Sunday, November 2, 2008
Posted by D. Daniel Sokol
ABSTRACT: More than 25 years ago, Christopher Norall and I wrote an article challenging the Commission’s approach to the application of Articles 81(1) and (3) EC, calling for the priests of competition law in Brussels to trust the laity more, to share enforcement duties with others, and to be less formalistic in interpreting the rules. It was one of a string of articles which suggested that the Commission could not maintain its monopoly over the grant of exemptions. Its theory that the prohibition of Article 81(1) EC caught everything which might have a remotely discernible effect on competition was understandable for the early days of an untested institution, dubious about the scope of its competence and the reception its theories would receive from courts and businesses. The theory needed to adapt to the realities of an enlarged Europe. After years of hesitation, the Commission wisely chose to share enforcement with national courts and national competition authorities.

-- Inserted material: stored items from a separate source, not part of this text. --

/-- Endpoint and shaper commands (R182, R208, R218, R253): an endpoint command waits behind the update engine's operation; on an idle engine
a key of no known type ends `BADARG`, a bucket that is not cached is read, and a query of a cached entry ends with its verdict; a shaper's
new rates wait for its hand-over, and a shaper that already waits refuses them. What log entries 68, 114 choose is the model's choice.
Completes: epInsert, epDelete, epModify, epQuery, shaperSet. -/
def Obligations.EndpointAndShaperCommands : Prop :=
  let ends (s t : State) (id : Nat) (c : CmdSt) (st res : Nat) : Prop := ∃ r ∈ t.fab.reqs, r.kind = .cmdCmpl ∧ r.a = id ∧
    r.addr = slotAddr s.cmdcBase s.cmdLog2 s.ring.cpi 32 ∧ r.data = cmplEntry c st res (phase s.cmdLog2 s.ring.cpi)
  ∀ e s, s.ring.heads = [e] → s.cmdMayStart e = true → s.islandRuns 5 = true → s.is HR_CMD_CFG_EN = true →
  let c := cmdOf e
  let id := s.ring.nextId
  let key := (e.drop 8).take 40
  let out := toeplitz (beNat key 0 40) s.hkey
  (∀ p ∈ [(Instr.epInsert, 1, [(8, 0, 320), (0x30, 0, 28)]), (.epDelete, 2, [(8, 0, 320)]), (.epModify, 3, [(8, 0, 320), (0x30, 0, 28)]),
      (.epQuery, 4, [(8, 0, 320)])],
    byteAt e 0 = 0x1F + p.2.1 → c.formOk p.2.2 = true →
    let vd := if p.2.1 = 1 ∨ p.2.1 = 3 then c.ctx + 2 ^ 12 * c.f 0x30 0 28 else 0
    (∀ o r, s.tbl.ops = o :: r → o.decided = false → o.reading.isSome = true →
      ∃ t, exec p.1 s = .next t ∧ t.tbl = { s.tbl with ops := s.tbl.ops ++ [{ op := p.2.1, key := key, vd := vd, cmd := some id }] } ∧
        optGet t.ring.active id = some c) ∧
    (s.tbl.ops = [] → byteAt key 0 = 0 ∨ 6 < byteAt key 0 → ∃ t, exec p.1 s = .next t ∧ t.tbl = s.tbl ∧ ends s t id c sBADARG 0) ∧
    (s.tbl.ops = [] → 1 ≤ byteAt key 0 → byteAt key 0 ≤ 6 → s.is CL_CTRL_EN = true → s.cline (hashH1 out) = none →
      s.bucketServed (hashH1 out) = true →
      (p.2.1 = 1 ∨ p.2.1 = 3 → bits vd 33 3 < 3 ∧ (s.ctx (bits vd 0 12)).state ≠ cFREE ∧ (s.poolQ (bits vd 0 12) (bits vd 12 6) true).isSome = true) →
      ∃ t o, exec p.1 s = .next t ∧ t.tbl.ops = [o] ∧ o.op = p.2.1 ∧ o.key = key ∧ o.vd = vd ∧ o.cmd = some id ∧ o.reading = some (hashH1 out) ∧
        optGet t.ring.active id = some c)) ∧
  (∀ line i x, byteAt e 0 = 0x23 → c.formOk [(8, 0, 320)] = true → s.tbl.ops = [] → 1 ≤ byteAt key 0 → byteAt key 0 ≤ 6 → s.is CL_CTRL_EN = true →
    s.cline (hashH1 out) = some line → matchIn line.ents (byteAt key 0) (hashSig out) 0 = some (i, x) →
    ∃ t, exec .epQuery s = .next t ∧ t.tbl.ops = [] ∧ ends s t id c sOK (entVd x / 2 ^ 12 + 2 ^ 32 * (entVd x % 2 ^ 12))) ∧
  (∀ i, byteAt e 0 = 0x30 → c.formOk [(8, 0, 15), (10, 0, 1), (12, 0, 32), (0x10, 0, 24), (0x14, 0, 9), (0x18, 0, 14)] = true →
    c.shaper s = some i → (if c.f 10 0 1 = 1 then c.f 0x14 0 9 = 0 else c.f 0x18 0 14 = 0) →
    ((s.shap i).locked = true → ∃ t, exec .shaperSet s = .next t ∧ t.shaps = s.shaps ∧
      t.rd (SC_COMMIT_REJ i) = upBy s (SC_COMMIT_REJ i) 1 ∧ ends s t id c sSTATE (s.shap i).gen) ∧
    ((s.shap i).locked = false → 32768 ≤ i →
      ∃ t, exec .shaperSet s = .next t ∧ optGet t.ring.active id = some c ∧
        t.shap i = { s.shap i with locked := true, cmd := some id, sRate := c.f 12 0 32, sBurst := c.f 0x10 0 24, sTen := c.f 0x18 0 14,
                                      commitAt := s.tm.cyc }) ∧
    ((s.shap i).locked = false → i < 32768 → s.mapRefuse i (c.f 0x14 0 9) = none →
      ∃ t, exec .shaperSet s = .next t ∧ optGet t.ring.active id = some c ∧
        t.shap i = { s.shap i with locked := true, cmd := some id, sRate := c.f 12 0 32, sBurst := c.f 0x10 0 24, sMap := c.f 0x14 0 9,
                                      commitAt := s.tm.cyc }) ∧
    (∀ st, (s.shap i).locked = false → i < 32768 → s.mapRefuse i (c.f 0x14 0 9) = some st →
      ∃ t, exec .shaperSet s = .next t ∧ t.shaps = s.shaps ∧ t.rd (SC_COMMIT_REJ i) = upBy s (SC_COMMIT_REJ i) 1 ∧
        ends s t id c st (s.shap i).gen))

/-- Cuts (R263, R264, R301 to R305): at its instant a cut opens its window, the period's counts become the old ones, and every commit of a
context's set that was pending before its core cycle is handed over, a later one waiting for the next; one that falls while an earlier is
held is skipped and counted; the window closes with the last marker or at its limit and the closed period is latched under the next number.
The time at which a timed command leaves the clock is the model's choice (log entry 2). What log entry 70 chooses is the model's choice.
Completes: cutMarker, cutInstant, cutWindowTimeout. -/
def Obligations.CutsOpenAndClose : Prop :=
  (∀ n s, s.led.nextCut = some n → s.coreUp = true → s.sleepLoad = false → s.is LG_STAT_PENDING = false → s.led.win = none →
    ∃ t w, exec .cutInstant s = .next t ∧ t.is LG_STAT_WINDOW = true ∧ t.led.win = some w ∧ w.inst = n % 2 ^ 48 * secUnits ∧ w.due = s.markersDue ∧
      w.ctxs = s.cutCtxs ∧ w.mode = s.rd SYS_STATE_MODE ∧ t.led.old = s.led.live ∧ t.led.live = [] ∧ t.led.period = s.led.period + 1 ∧
      t.led.nextCut = some (multipleAfter (n % 2 ^ 48 * secUnits) s.cutPeriod) ∧
      (∀ m, s.sys.pendingMode = some m → t.rd SYS_STATE_MODE = m % 2 ^ SYS_STATE_MODE.w ∧ t.sys.pendingMode = none) ∧
      (let u := if s.secPassed n then s else s.advance (s.cyclesTo (n * secUnits))
      let b := u.tm.cyc - u.cyclesSince (n % 2 ^ 48 * secUnits)
      w.opened = u.tm.tick - u.cyclesSince (n % 2 ^ 48 * secUnits) ∧ w.floor = w.inst ∧
      (∀ x : Fin 4096, s.rd (CX_COMMIT_LOCKED x) = 1 → b ≤ (s.ctx x).commitAt → t.is (CX_COMMIT_LOCKED x) = true ∧
        t.rd (CX_COMMIT_GEN x) = s.rd (CX_COMMIT_GEN x) ∧ t.ctx x = s.ctx x) ∧
      (∀ x : Fin 4096, s.rd (CX_COMMIT_LOCKED x) = 1 → (s.ctx x).commitAt < b → t.is (CX_COMMIT_LOCKED x) = false ∧
        t.rd (CX_COMMIT_GEN x) = (s.rd (CX_COMMIT_GEN x) + 1) % 256 ∧ (t.ctx x).owner = s.rd (CX_OWNER_OWNER x) ∧
        (t.ctx x).groups = s.rd (CX_PARAM_PC_GROUPS x) ∧ (t.ctx x).evState = s.is (CX_PARAM_EV_STATE x)))) ∧
  (∀ n s, s.led.nextCut = some n → s.coreUp = true → s.sleepLoad = false → s.is LG_STAT_PENDING = true ∨ s.led.win.isSome = true →
    ∃ t, exec .cutInstant s = .next t ∧ t.rd LG_SKIP_COUNT = upBy s LG_SKIP_COUNT 1 ∧ t.is LG_EVT_SKIP = true ∧ t.led.skipped = true ∧
      t.led.live = s.led.live ∧ t.led.old = s.led.old ∧ t.led.win = s.led.win ∧ t.ctxs = s.ctxs ∧
      t.led.nextCut = some (multipleAfter (n % 2 ^ 48 * secUnits) s.cutPeriod)) ∧
  (∀ s, s.led.nextCut = none ∨ s.coreUp = false ∨ s.sleepLoad = true → exec .cutInstant s = .next s) ∧
  (∀ (m : Fin 6) w s, s.led.win = some w → s.islandRuns m = true → s.sys.sliceOut.getLsbD m = false → s.islandRuns 5 = true → m.val ∈ w.due → s.passedBefore m w.inst = true →
    ∃ t, exec (.cutMarker m) s = .next t ∧
      (if w.due.erase m.val = []
        then t.led.win = none ∧ t.is LG_STAT_WINDOW = false ∧ t.is LG_STAT_PENDING = true ∧ t.rd LG_SEQ_CUT_SEQ = (s.rd LG_SEQ_CUT_SEQ + 1) % 2 ^ 32 ∧
          t.led.cut.sec = secOf w.inst ∧ t.led.cut.ctxs = w.ctxs ∧ t.led.cut.mode = w.mode ∧ t.led.done = 0 ∧ t.led.floor = w.floor
        else t.led.win = some { w with due := w.due.erase m.val } ∧ t.flds = s.flds)) ∧
  (∀ (m : Fin 6) w s, s.led.win = none ∨ s.led.win = some w ∧ (m.val ∉ w.due ∨ s.passedBefore m w.inst = false ∨ s.islandRuns m = false ∨ s.sys.sliceOut.getLsbD m = true) →
    exec (.cutMarker m) s = .next s) ∧
  (∀ w s, s.led.win = some w → s.coreUp = true →
    ∃ t, exec .cutWindowTimeout s = .next t ∧ t.led.win = none ∧ t.is LG_STAT_WINDOW = false ∧ t.is LG_STAT_PENDING = true ∧
      t.rd LG_SEQ_CUT_SEQ = (s.rd LG_SEQ_CUT_SEQ + 1) % 2 ^ 32 ∧ t.led.cut.sec = secOf w.inst ∧
      t.tm.tick = max s.tm.tick (w.opened + usTicks (s.rd LG_CFG_CLOSE_US))) ∧
  (∀ s, s.led.win = none → exec .cutWindowTimeout s = .next s)

/-- The ledger's records and ring (R306, R308 to R310): one record is written at a time, at the producer index, with its check and phase; an
`OKAY` moves the index on and the last ends the cut; another answer halts the ring; the registers move the consumer index and enable the
ring; a destroyed context whose last frame has ended leaves its counts in a closing slot and its number free. What log entries 54, 71 choose
is the model's choice. Completes: lgCiWrite, lgRingEnable, contextClose, ledgerRecordWrite, ledgerRecordResponse. -/
def Obligations.RecordsReachTheRing : Prop :=
  (∀ s, s.recordDue = true → s.islandRuns 5 = true →
    ∃ t, exec .ledgerRecordWrite s = .next t ∧ t.led = { s.led with issued := s.led.issued + 1 } ∧ t.flds = s.flds ∧
      ∃ r ∈ t.fab.reqs, r.kind = .ledger ∧ r.a = 0 ∧ r.b = s.led.done ∧ r.addr = slotAddr s.lgBase s.lgLog2 (s.rd LG_PI_PI) 512 ∧
        r.data = recordOf (s.cutRecord s.led.done) (phase s.lgLog2 (s.rd LG_PI_PI))) ∧
  (∀ s, s.recordDue = false → exec .ledgerRecordWrite s = .next s) ∧
  (∀ d u s, s.response .ledger = some (d, u) → d.a = 0 → d.resp = .okay →
    ∃ t, exec .ledgerRecordResponse s = .next t ∧ t.rd LG_PI_PI = nextIdx s.lgLog2 (s.rd LG_PI_PI) % 2 ^ 16 ∧ t.led.done = d.b + 1 ∧
      (if d.b = s.led.cut.count then t.is LG_STAT_PENDING = false ∧ t.is LG_EVT_CUT_DONE = true
        else t.is LG_STAT_PENDING = s.is LG_STAT_PENDING) ∧
      (d.b < s.led.cut.slots.length → s.led.freed ≤ d.b → t.led.slots = eraseLatched s.led.slots ∧ t.led.freed = d.b + 1)) ∧
  (∀ d u s, s.response .ledger = some (d, u) → d.a = 0 → d.resp ≠ .okay →
    ∃ t, exec .ledgerRecordResponse s = .next t ∧ t.led = s.led ∧ t.is LG_EVT_WR_FAULT = true ∧ t.is LG_STAT_HALTED = true ∧
      Kept [LG_EVT_WR_FAULT, LG_STAT_HALTED] s t) ∧
  (∀ w v s, s.serves w 0x160014 4 = true →
    ∃ t, exec (.lgCiWrite w v) s = .next t ∧ t.sp = ⟨true, 0⟩ ∧ t.led = s.led ∧
      (let c := v.toNat % 2 ^ 16
      if 2 ^ (s.lgLog2 + 1) ≤ c ∨ 2 ^ s.lgLog2 < occ s.lgLog2 (s.rd LG_PI_PI) c
        then t.rd LG_SKIP_CFG_REJ = upBy s LG_SKIP_CFG_REJ 1 ∧ Kept (LG_SKIP_CFG_REJ :: portCounts) s.settleBeats t
        else t.rd LG_CI_CI = c ∧ Kept (LG_CI_CI :: portCounts) s.settleBeats t)) ∧
  (∀ w v s, s.serves w 0x16000C 4 = true → s.is LG_RING_CFG_EN = false → v.getLsbD 0 = true →
    ∃ t, exec (.lgRingEnable w v) s = .next t ∧ t.sp = ⟨true, 0⟩ ∧ t.is LG_RING_CFG_EN = true ∧ t.rd LG_RING_CFG_LOG2 = bits v.toNat 8 4 ∧
      t.rd LG_PI_PI = 0 ∧ t.rd LG_CI_CI = 0 ∧ t.led = { s.led with done := 0, issued := 0 } ∧
      Kept ([LG_RING_CFG_EN, LG_RING_CFG_LOG2, LG_PI_PI, LG_CI_CI] ++ portCounts) s.settleBeats t) ∧
  (∀ w v s, s.serves w 0x16000C 4 = true → v.getLsbD 0 = false →
    ∃ t, exec (.lgRingEnable w v) s = .next t ∧ t.sp = ⟨true, 0⟩ ∧ t.is LG_RING_CFG_EN = false ∧ t.is LG_STAT_HALTED = false ∧ t.led = s.led ∧
      (∀ r ∈ t.fab.reqs, r.kind = .ledger → r.a = 1)) ∧
  (∀ (x : Fin 4096) id c s, (s.ctx x).closing = some (some id) → s.coreUp = true → s.inFlight x = false → optGet s.ring.active id = some c →
    s.is HR_CMD_CFG_EN = true →
    ∃ t, exec (.contextClose x) s = .next t ∧ t.ctx x = { s.ctx x with closing := none, owner := 0 } ∧
      t.led.slots.length = s.led.slots.length + 1 ∧ x.val ∉ t.led.lateCtx ∧ mapGet blank t.led.live (lkey x false) = blank 0 ∧
      ∃ r ∈ t.fab.reqs, r.kind = .cmdCmpl ∧ r.a = id ∧ r.data = cmplEntry c sOK 0 (phase s.cmdLog2 s.ring.cpi)) ∧
  (∀ (x : Fin 4096) s, (s.ctx x).closing = none ∨ s.inFlight x = true ∨ s.coreUp = false → exec (.contextClose x) s = .next s)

This was a massive change in course, widely and justly commended.
The biggest success of the reform has been the unexpectedly large surge in cooperation among national competition agencies, and between the competition agencies and the Commission. EC competition law has become a routine part of the business, economic, and governmental environment in Europe. There have been some unconvincing and some bad decisions; inconsistent decisions; eccentric national legislation (my favorite being Greek Law No 3373/2005 which kept in force the administrative prior authorization system and brought back compulsory notification for vertical agreements); but many good decisions. Instead of a tiny number of flagship European Commission decisions which were really major new pieces of rule-making, decisions applying the competition rules by competition authorities across the EU have now become commonplace. This is, I suggest, the most important point.